Village Hall Auxiliary Hospital
 117 High Street, Orpington, Kent BR6 0LG
Medical dates:

Medical character:
1914 - 1919

Convalescent (military)
When the Kent/108 Voluntary Aid Detachment was mobilized on 14th October 1914, it quickly set up a hospital with 30 beds in the Village Hall in Orpington.  The first patients to be received were wounded Belgian soldiers.

The Hospital closed in March 1919.  During its operational lifetime some 1,489 patients had received treatment; not one had died.

In 1919 the Commandant and Lady Superintendent, Mrs Catherine Maud King Tennyson-Smith, was awarded the Royal Red Cross in recognition of her nursing services.
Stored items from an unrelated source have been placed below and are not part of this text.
-- ==== Sys2Proof/Machine/Convert.lean ====
section
/-! DEFINITION. The reference function `convert` (`41_packer.md` section 1, R160 to R164) and the words of a
conversion (R62, R170). -/

namespace Sys2Proof.Machine

/-- `ceil(W/2)`, the bytes of a row (R8, R68). -/
def rowBytes (w : Nat) : Nat := (w + 1) / 2

/-- The loop of R160 over the pairs of row `y`, from column `x`, `fuel` bounding its iterations: `x` takes the values
below `w` in steps of 2 (R162), and a missing right pixel gives the filler 0 (R163). -/
def convertPairs (grid : Nat → Nat → Rgb) (w y : Nat) : Nat → Nat → List Byte
  | 0, _ => []
  | fuel + 1, x =>
    if x < w then
      packByte (nearest (grid x y)) (if x + 1 < w then nearest (grid (x + 1) y) else 0)
        :: convertPairs grid w y fuel (x + 2)
    else []

/-- The bytes of row `y`: the loop from column 0. `w` iterations are enough for every `w`. -/
def convertRow (grid : Nat → Nat → Rgb) (w y : Nat) : List Byte := convertPairs grid w y w 0

/-- The rows from `y` on, `n` of them, in increasing order (R162). -/
def convertRows (grid : Nat → Nat → Rgb) (w : Nat) : Nat → Nat → List Byte
  | 0, _ => []
  | n + 1, y => convertRow grid w y ++ convertRows grid w n (y + 1)

/-- `convert(grid, W, H)`, R160. -/
def convert (grid : Nat → Nat → Rgb) (w h : Nat) : List Byte := convertRows grid w h 0

/-- Whether `convert` advises OddWidthWarning (R160, R161). It changes no byte. -/
def convertAdvises (w : Nat) : Bool := w % 2 == 1

/-- The pixel of beat `k` of a run of width `w`: `x = k mod W`, `y = k div W` (R62). -/
def beatPixel (grid : Nat → Nat → Rgb) (w k : Nat) : Rgb := grid (k % w) (k / w)

/-- The pixels of the first `k` beats, in order (R62). -/
def gridPixels (grid : Nat → Nat → Rgb) (w k : Nat) : List Rgb := (List.range k).map (beatPixel grid w)

/-- NOP, QRY, PALRD or RDREG: a command that may stand anywhere in a run (R177). -/
def isQuietCommand (i : Instr) : Bool :=
  match i with
  | .nop => true
  | .setw _ => false
  | .seth _ => false
  | .start => false
  | .pix _ _ _ => false
  | .qry _ _ _ => true
  | .palrd _ => true
  | .rdreg _ => true
  | .clr => false

/-- Whether a word is one of those commands. -/
def isQuiet (w : Word32) : Bool :=
  match decode w with
  | .ok i => isQuietCommand i
  | .error _ => false

/-- Whether a word is a PIX. -/
def isPix (w : Word32) : Bool := (pixelOf w).isSome

end Sys2Proof.Machine
end

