-- ==== Sys2Proof/Certificates/Slice0/Obligations.lean ====
section
/-! DEFINITION. The statements for the provers. Each docstring names the rule of spec/ it formalises; `s.cmd.tail` is
CMD without the word at its head, which the block has removed (R10). -/

open Sys2Proof Sys2Proof.Machine

/-! ### Encoding -/

/-- Words of `95_test_vectors.md` section 2.4, at least one of every format, decode as listed there (R92 to R99). -/
def Obligations.DecodeReadsExampleWords : Prop :=
  decode 0x00000000 = .ok .nop ∧ decode 0x10000140 = .ok (.setw 320) ∧ decode 0x200000B4 = .ok (.seth 180) ∧
  decode 0x30000000 = .ok .start ∧ decode 0x40123456 = .ok (.pix 18 52 86) ∧
  decode 0x50123456 = .ok (.qry 18 52 86) ∧ decode 0x6000000F = .ok (.palrd 15) ∧
  decode 0x70000007 = .ok (.rdreg .fcmd) ∧ decode 0x80000000 = .ok .clr ∧
  decode 0x10010000 = .error .reservedBits ∧ decode 0x70000008 = .error .reservedBits ∧
  decode 0x90000000 = .error .reservedOpcode

/-- Every command, with every operand its format admits, decodes from its own word (R92 to R98). -/
def Obligations.DecodeInvertsEncode : Prop :=
  ∀ i : Instr, decode (encode i) = .ok i

/-- A legal word is the word of the one command it decodes to (R92, R93): no two words mean the same command with the
same operands. The encoder is the model's. -/
def Obligations.EncodeInvertsDecode : Prop :=
  ∀ (w : Word32) (i : Instr), decode w = .ok i → encode i = w

/-- R93: decoding against `opcode_table.json`, and the operands the formats extract. -/
def Obligations.DecodeFollowsOpcodeTable : Prop :=
  (∀ row ∈ opcodeTable, ∀ w : Word32,
    w &&& row.mask = row.value ↔ ∃ i, decode w = .ok i ∧ i.mnemonic = row.mnemonic) ∧
  (∀ w : Word32, ∀ r₁ ∈ opcodeTable, ∀ r₂ ∈ opcodeTable,
    w &&& r₁.mask = r₁.value → w &&& r₂.mask = r₂.value → r₁ = r₂) ∧
  (∀ w : Word32, (∀ row ∈ opcodeTable, w &&& row.mask ≠ row.value) → ∃ e, decode w = .error e) ∧
  (∀ (w : Word32) (d : Dim), decode w = .ok (.setw d) ∨ decode w = .ok (.seth d) →
    d.toNat = w.toNat % 65536) ∧
  (∀ (w : Word32) (r g b : Comp), decode w = .ok (.pix r g b) ∨ decode w = .ok (.qry r g b) →
    r.toNat = w.toNat / 65536 % 256 ∧ g.toNat = w.toNat / 256 % 256 ∧ b.toNat = w.toNat % 256) ∧
  (∀ (w : Word32) (i : PalIndex), decode w = .ok (.palrd i) → i.toNat = w.toNat % 16) ∧
  (∀ (w : Word32) (n : Reg), decode w = .ok (.rdreg n) → n.num.toNat = w.toNat % 8)

/-- R99, first sentence: a word is illegal exactly when its opcode is 0x9 to 0xF or a reserved bit of its format is 1,
the reserved fields being those of R94 to R98. -/
def Obligations.IllegalExactlyByOpcodeOrReservedBit : Prop :=
  ∀ w : Word32, (∃ e, decode w = .error e) ↔
    match w.toNat / 2 ^ 28 with
    | 0 => w.toNat % 2 ^ 28 ≠ 0
    | 1 => w.toNat / 2 ^ 16 % 2 ^ 12 ≠ 0
    | 2 => w.toNat / 2 ^ 16 % 2 ^ 12 ≠ 0
    | 3 => w.toNat % 2 ^ 28 ≠ 0
    | 4 => w.toNat / 2 ^ 24 % 2 ^ 4 ≠ 0
    | 5 => w.toNat / 2 ^ 24 % 2 ^ 4 ≠ 0
    | 6 => w.toNat / 2 ^ 4 % 2 ^ 24 ≠ 0
    | 7 => w.toNat / 2 ^ 3 % 2 ^ 25 ≠ 0
    | 8 => w.toNat % 2 ^ 28 ≠ 0
    | _ => True

/-- The count of legal words in R99. -/
def Obligations.LegalWordsCounted : Prop :=
  Set.ncard {w : Word32 | ∃ i, decode w = .ok i} = 33685531

/-! ### Palette and nearest -/

/-- R130: the table, in its hexadecimal column. -/
def Obligations.PaletteEntriesAsPrinted : Prop :=
  paletteIndices.map (fun i => rgbBits (palette i)) =
    [0x000000, 0xBC0000, 0x00ED00, 0xC2D400, 0x0000E8, 0xBD00C7, 0x00DCC2, 0xDCDADD,
     0x757575, 0xDF0000, 0x00FF00, 0xF6FF03, 0x5447FB, 0xEF00FD, 0x0DFFF8, 0xFFFFFF]

/-- R132: the entries are distinct, 2 and 10 the closest two. The spec marks the rule as derived from R130. -/
def Obligations.PaletteEntriesApart : Prop :=
  (∀ i j : PalIndex, i ≠ j → palette i ≠ palette j) ∧
  distance (palette 2) 10 = 324 ∧
  (∀ i j : PalIndex, i ≠ j → ¬(i = 2 ∧ j = 10) → ¬(i = 10 ∧ j = 2) → 324 < distance (palette i) j) ∧
  (∀ i j : PalIndex, distance (palette i) i = 0 ∧ (i ≠ j → 324 ≤ distance (palette i) j))

/-- R135: the distance is the sum of the squared integer differences, each in -255..255, each square in 0..65025, the
sum in 0..195075. -/
def Obligations.DistanceInTheIntegers : Prop :=
  ∀ (p : Rgb) (i : PalIndex),
    let dr : Int := p.r.toNat - (palette i).r.toNat
    let dg : Int := p.g.toNat - (palette i).g.toNat
    let db : Int := p.b.toNat - (palette i).b.toNat
    (distance p i : Int) = dr ^ 2 + dg ^ 2 + db ^ 2 ∧
    (∀ d ∈ [dr, dg, db], -255 ≤ d ∧ d ≤ 255 ∧ 0 ≤ d ^ 2 ∧ d ^ 2 ≤ 65025) ∧
    distance p i ≤ 195075

/-- R137: a distance fits 18 bits, the largest is reached at the two corners, and neither the value of the "infinite"
distance nor the form that starts from entry 0 changes the result. The spec marks the rule as derived from R135 and as
its own decision. -/
def Obligations.InfiniteDistanceUnobservable : Prop :=
  (∀ p i, distance p i ≤ 195075 ∧ distance p i < 2 ^ 18) ∧
  distance ⟨255, 255, 255⟩ 0 = 195075 ∧ distance ⟨0, 0, 0⟩ 15 = 195075 ∧ infiniteDistance = 2 ^ 18 - 1 ∧
  (∀ (p : Rgb) (inf : Nat), 195075 < inf → scanNearest p paletteIndices inf 0 = nearest p) ∧
  (∀ p : Rgb, scanNearest p paletteIndices.tail (distance p 0) 0 = nearest p)

/-- R139: the result is the unique index at the least distance whose lower indices are all farther. The spec marks the
rule as derived from R136. -/
def Obligations.NearestIsFirstMinimum : Prop :=
  ∀ (p : Rgb) (n : PalIndex),
    nearest p = n ↔ (∀ j, distance p n ≤ distance p j) ∧ (∀ j, j.toNat < n.toNat → distance p n < distance p j)

/-- R140 (a) to (e), (d) being R138. -/
def Obligations.NearestLaws : Prop :=
  (∀ i : PalIndex, nearest (palette i) = i) ∧
  (∀ p : Rgb, (nearest p).toNat ≤ 15) ∧
  (∀ (p : Rgb) (j : PalIndex), distance p (nearest p) ≤ distance p j) ∧
  (∀ (p : Rgb) (j : PalIndex), (∀ k, distance p j ≤ distance p k) → (nearest p).toNat ≤ j.toNat) ∧
  (∃ p : Rgb, palette (nearest p) ≠ p)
Present status (February 2012)

The Village Hall, built in 1890, contained a concert hall which could seat an audience of 350, as well as various small meeting rooms and a kitchen.  In 1962 it was severely damaged by fire and had to be demolished.  Its site was sold and Templegate House, an office block, was built in its place.

A new Village Hall was eventually built in 1982 at the opposite end of the High Street.  This building in its turn was replaced in 2010.

Templegate House
Templegate House.

References (Accessed 8th March 2014)

(Author unstated) 1919 Honours for nurses.  British Journal of Nursing, 16th August, 104.

Creswick P, Pond GS, Ashton PH 1915 Kent's Care for the Wounded.  London, Hodder & Stoughton.